** Brief **
Collect every line below that contains the word "eraseDebris".

** Information shown **
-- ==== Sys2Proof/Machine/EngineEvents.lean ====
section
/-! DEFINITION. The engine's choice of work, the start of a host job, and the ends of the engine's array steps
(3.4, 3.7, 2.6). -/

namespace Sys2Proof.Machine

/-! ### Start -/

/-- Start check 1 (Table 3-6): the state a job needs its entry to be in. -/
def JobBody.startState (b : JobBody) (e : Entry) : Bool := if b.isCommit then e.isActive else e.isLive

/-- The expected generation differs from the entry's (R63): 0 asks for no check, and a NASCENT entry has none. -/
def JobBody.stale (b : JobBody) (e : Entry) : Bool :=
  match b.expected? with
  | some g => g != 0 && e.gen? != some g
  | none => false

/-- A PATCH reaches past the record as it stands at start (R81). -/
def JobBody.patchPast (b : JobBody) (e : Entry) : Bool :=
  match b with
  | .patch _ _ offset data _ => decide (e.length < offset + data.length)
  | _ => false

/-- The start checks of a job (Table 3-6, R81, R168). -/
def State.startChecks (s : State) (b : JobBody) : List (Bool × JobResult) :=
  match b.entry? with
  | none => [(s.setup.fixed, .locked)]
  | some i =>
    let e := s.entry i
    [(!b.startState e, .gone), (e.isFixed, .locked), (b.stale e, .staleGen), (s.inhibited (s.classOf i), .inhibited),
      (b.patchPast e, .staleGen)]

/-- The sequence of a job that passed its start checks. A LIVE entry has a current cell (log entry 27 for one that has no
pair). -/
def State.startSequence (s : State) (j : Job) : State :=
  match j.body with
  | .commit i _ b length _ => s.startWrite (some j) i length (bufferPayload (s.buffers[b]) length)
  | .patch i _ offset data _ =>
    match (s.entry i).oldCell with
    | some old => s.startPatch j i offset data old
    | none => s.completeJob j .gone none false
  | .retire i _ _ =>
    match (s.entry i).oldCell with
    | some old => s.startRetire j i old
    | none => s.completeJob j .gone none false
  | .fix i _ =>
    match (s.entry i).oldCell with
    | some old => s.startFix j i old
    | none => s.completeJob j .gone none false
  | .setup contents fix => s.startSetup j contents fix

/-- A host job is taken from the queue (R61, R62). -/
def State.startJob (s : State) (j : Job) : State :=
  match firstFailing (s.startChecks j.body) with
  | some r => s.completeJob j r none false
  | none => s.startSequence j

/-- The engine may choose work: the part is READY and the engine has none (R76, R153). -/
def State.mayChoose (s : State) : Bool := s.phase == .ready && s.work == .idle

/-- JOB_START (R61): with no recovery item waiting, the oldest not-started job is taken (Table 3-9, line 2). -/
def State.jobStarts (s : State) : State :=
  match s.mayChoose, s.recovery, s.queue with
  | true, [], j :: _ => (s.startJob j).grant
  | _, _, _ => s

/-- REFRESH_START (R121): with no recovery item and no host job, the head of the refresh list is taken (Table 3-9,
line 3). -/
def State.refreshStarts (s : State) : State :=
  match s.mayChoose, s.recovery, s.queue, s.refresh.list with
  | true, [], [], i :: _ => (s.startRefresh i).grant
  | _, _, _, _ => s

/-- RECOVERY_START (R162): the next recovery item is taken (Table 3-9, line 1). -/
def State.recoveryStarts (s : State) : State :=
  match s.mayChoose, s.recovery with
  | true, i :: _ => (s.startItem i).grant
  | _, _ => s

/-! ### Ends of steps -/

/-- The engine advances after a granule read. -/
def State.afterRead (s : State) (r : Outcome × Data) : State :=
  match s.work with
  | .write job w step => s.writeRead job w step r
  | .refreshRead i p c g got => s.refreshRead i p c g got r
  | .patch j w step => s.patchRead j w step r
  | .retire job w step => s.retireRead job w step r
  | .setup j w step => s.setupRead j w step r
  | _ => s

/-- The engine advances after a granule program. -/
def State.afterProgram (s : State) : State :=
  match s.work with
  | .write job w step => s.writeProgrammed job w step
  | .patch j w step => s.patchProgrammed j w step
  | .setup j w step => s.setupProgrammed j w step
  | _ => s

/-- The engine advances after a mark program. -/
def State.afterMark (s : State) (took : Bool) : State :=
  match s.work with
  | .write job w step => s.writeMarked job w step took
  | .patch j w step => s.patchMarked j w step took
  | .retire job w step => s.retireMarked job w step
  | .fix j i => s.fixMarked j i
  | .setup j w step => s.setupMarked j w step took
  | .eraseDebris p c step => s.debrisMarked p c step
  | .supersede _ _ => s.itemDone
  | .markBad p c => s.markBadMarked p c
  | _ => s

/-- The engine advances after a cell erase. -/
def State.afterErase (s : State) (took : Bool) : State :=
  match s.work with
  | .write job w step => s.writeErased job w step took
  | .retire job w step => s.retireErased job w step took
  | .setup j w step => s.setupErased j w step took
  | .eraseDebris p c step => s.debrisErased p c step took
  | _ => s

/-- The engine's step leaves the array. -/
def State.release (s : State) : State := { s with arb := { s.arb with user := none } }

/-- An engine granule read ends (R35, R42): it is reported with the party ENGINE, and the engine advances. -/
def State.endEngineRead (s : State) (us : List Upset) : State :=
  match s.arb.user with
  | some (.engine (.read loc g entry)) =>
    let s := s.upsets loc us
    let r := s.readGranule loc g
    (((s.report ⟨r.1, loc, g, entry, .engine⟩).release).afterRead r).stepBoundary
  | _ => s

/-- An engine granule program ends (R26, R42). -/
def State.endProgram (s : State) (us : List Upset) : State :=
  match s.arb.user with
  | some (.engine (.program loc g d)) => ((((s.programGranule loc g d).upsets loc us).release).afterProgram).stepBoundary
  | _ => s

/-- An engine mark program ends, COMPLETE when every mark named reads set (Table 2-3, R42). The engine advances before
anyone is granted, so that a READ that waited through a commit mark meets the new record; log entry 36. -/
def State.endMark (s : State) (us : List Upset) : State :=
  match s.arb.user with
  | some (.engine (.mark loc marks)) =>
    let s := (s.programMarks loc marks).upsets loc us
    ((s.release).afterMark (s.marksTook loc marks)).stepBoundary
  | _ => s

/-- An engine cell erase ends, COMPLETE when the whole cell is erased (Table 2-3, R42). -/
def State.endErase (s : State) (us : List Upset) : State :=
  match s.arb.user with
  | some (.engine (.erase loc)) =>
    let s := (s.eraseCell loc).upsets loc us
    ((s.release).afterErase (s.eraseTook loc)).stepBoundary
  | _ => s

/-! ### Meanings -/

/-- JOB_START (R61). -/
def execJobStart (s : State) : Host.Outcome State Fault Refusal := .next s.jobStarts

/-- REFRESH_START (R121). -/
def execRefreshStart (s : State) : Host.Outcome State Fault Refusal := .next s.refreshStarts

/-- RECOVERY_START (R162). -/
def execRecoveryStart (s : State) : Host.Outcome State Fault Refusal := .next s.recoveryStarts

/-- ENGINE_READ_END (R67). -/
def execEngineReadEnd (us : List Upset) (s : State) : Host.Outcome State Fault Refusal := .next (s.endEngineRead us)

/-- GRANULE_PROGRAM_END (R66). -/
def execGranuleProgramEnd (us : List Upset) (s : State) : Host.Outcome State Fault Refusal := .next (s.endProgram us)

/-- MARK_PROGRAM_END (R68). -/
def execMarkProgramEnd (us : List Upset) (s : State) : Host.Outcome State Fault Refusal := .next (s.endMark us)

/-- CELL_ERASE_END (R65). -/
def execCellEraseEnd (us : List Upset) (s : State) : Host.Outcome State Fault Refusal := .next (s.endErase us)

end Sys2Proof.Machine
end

** Output for this task **
  | .eraseDebris p c step => s.debrisMarked p c step
  | .eraseDebris p c step => s.debrisErased p c step took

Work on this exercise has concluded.